BEGIN

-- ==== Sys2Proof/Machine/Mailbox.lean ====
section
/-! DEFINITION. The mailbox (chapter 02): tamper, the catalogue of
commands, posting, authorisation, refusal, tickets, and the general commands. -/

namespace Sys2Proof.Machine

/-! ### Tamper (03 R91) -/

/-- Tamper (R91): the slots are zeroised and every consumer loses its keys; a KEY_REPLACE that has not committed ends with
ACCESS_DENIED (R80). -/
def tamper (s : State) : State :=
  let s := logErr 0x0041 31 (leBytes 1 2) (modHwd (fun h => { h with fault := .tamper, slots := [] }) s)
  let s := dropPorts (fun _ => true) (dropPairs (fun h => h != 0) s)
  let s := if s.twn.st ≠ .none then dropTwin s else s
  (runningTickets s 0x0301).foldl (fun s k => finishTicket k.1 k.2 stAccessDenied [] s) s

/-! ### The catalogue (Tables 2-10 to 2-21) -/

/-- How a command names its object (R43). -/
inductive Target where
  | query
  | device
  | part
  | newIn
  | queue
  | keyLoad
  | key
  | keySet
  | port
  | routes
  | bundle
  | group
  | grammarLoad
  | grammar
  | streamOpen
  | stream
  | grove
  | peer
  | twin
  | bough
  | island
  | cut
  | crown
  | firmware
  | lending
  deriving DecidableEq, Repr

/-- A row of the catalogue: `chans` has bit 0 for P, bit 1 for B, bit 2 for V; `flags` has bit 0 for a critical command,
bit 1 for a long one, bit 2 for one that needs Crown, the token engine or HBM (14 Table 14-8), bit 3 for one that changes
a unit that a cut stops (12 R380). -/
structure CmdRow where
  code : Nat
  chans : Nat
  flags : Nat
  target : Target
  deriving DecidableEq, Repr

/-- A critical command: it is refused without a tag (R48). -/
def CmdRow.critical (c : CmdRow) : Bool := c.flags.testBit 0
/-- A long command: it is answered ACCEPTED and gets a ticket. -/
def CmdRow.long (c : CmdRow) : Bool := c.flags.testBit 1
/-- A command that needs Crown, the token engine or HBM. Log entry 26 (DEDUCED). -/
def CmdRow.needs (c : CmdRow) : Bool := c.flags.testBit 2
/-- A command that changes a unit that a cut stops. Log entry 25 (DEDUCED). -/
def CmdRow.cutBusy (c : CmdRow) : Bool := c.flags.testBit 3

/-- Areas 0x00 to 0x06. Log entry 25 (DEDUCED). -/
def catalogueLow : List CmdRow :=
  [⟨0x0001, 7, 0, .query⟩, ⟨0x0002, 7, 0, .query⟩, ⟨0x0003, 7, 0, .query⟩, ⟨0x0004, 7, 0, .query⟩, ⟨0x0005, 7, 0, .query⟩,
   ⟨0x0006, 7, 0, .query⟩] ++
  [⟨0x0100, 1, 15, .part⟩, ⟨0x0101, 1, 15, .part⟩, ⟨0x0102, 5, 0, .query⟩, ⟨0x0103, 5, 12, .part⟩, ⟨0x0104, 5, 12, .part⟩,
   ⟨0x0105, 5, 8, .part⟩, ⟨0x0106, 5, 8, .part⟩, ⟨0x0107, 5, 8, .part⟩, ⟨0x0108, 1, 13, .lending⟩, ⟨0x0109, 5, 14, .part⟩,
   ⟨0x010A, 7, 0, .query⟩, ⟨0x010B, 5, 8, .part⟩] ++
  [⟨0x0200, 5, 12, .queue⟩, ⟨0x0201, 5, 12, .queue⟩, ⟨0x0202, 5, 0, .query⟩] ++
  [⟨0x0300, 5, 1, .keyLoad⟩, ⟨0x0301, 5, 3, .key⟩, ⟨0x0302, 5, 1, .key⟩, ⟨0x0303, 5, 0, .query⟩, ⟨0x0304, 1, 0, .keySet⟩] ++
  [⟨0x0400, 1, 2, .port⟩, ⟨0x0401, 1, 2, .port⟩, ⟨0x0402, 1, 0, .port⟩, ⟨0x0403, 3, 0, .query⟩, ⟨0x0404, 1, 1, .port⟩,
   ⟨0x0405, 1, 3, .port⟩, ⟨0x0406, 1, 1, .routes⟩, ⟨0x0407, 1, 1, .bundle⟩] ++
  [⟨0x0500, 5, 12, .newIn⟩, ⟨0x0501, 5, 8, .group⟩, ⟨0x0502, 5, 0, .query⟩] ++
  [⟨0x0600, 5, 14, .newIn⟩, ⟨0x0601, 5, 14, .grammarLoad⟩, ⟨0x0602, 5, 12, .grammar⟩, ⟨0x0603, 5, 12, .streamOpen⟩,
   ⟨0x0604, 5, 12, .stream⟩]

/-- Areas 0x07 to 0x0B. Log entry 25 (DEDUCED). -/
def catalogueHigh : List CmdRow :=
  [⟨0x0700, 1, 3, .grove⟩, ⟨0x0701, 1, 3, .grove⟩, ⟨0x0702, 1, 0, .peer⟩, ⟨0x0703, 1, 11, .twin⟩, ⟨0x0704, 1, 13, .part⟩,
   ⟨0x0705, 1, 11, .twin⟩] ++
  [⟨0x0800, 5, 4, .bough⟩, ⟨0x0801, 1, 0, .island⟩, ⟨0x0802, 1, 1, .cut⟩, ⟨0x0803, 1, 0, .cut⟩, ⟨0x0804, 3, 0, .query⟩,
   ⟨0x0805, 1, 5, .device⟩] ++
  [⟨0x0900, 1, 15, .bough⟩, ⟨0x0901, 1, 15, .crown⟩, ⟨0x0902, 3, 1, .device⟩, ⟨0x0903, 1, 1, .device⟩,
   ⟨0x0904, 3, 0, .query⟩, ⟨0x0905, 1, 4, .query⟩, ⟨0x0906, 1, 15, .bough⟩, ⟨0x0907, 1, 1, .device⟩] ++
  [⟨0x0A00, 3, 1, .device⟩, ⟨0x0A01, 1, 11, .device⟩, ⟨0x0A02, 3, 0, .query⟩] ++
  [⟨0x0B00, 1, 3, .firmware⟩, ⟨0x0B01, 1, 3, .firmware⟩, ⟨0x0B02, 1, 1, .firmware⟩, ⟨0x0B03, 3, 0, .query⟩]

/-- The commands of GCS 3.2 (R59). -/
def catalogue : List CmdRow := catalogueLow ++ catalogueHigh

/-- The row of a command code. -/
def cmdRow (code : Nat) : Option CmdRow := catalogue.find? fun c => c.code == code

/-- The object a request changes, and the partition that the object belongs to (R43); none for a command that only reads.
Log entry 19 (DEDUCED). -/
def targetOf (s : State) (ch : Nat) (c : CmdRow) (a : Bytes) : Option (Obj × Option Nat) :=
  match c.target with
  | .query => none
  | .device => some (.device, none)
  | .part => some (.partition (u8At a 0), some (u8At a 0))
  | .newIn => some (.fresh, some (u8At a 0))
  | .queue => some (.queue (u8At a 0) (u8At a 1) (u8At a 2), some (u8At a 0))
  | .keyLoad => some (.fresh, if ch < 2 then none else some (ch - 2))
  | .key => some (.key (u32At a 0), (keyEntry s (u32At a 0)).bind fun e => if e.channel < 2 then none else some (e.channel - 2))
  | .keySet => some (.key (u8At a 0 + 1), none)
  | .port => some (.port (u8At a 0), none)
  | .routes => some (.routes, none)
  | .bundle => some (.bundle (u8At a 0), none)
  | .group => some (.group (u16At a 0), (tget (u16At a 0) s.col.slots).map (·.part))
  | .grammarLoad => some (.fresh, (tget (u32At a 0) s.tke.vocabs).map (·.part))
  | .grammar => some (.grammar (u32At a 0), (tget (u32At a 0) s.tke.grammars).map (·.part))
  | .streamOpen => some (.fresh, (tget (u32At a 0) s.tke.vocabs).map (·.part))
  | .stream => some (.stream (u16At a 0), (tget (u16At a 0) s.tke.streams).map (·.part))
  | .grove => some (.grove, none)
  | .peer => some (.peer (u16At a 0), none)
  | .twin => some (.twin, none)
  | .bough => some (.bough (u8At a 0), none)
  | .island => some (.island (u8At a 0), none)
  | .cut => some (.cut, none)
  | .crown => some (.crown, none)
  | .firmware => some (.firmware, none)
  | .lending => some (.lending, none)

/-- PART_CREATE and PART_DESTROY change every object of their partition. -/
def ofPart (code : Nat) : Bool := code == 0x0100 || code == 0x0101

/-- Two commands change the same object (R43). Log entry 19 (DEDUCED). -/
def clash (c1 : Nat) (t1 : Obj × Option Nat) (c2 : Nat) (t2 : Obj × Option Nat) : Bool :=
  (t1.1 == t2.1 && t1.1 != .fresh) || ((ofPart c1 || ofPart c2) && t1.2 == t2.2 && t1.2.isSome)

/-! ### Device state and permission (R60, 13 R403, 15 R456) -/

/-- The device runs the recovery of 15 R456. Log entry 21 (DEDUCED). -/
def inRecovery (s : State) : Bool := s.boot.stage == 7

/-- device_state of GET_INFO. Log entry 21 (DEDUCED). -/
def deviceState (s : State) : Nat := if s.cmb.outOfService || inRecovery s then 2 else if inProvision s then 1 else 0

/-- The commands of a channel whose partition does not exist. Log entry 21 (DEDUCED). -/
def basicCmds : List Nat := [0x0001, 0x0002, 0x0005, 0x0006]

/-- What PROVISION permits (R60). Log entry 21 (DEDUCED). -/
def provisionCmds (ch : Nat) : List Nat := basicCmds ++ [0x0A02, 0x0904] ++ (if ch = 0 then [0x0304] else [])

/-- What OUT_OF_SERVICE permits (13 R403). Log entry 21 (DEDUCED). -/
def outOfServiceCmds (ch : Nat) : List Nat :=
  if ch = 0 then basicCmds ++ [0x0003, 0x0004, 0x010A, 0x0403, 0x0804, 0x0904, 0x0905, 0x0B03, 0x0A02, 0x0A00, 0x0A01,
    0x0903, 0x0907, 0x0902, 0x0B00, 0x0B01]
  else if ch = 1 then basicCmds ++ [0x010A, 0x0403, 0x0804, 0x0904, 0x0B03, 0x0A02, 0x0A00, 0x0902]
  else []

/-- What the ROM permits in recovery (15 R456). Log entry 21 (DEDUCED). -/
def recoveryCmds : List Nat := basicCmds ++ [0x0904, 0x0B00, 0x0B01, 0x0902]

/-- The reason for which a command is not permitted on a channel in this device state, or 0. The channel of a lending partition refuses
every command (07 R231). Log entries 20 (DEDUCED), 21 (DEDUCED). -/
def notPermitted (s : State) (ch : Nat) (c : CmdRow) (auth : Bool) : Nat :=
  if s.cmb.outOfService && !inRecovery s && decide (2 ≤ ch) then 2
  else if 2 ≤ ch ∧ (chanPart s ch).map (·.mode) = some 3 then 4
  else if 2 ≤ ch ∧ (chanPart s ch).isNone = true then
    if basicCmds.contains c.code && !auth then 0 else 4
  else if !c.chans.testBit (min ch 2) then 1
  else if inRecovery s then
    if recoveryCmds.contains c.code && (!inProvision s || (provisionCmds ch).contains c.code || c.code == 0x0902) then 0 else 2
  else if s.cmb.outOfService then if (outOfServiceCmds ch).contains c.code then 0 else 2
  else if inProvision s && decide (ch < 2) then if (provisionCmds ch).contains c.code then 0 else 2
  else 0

END

### WHAT IS NEEDED
What is needed is a verbatim copy of every line in the records above from the one containing "command code. -/" down to the one containing "some (.device, none)", both included, and nothing more.

### RESPONSE BOX
/-- The row of a command code. -/
def cmdRow (code : Nat) : Option CmdRow := catalogue.find? fun c => c.code == code

/-- The object a request changes, and the partition that the object belongs to (R43); none for a command that only reads.
Log entry 19 (DEDUCED). -/
def targetOf (s : State) (ch : Nat) (c : CmdRow) (a : Bytes) : Option (Obj × Option Nat) :=
  match c.target with
  | .query => none
  | .device => some (.device, none)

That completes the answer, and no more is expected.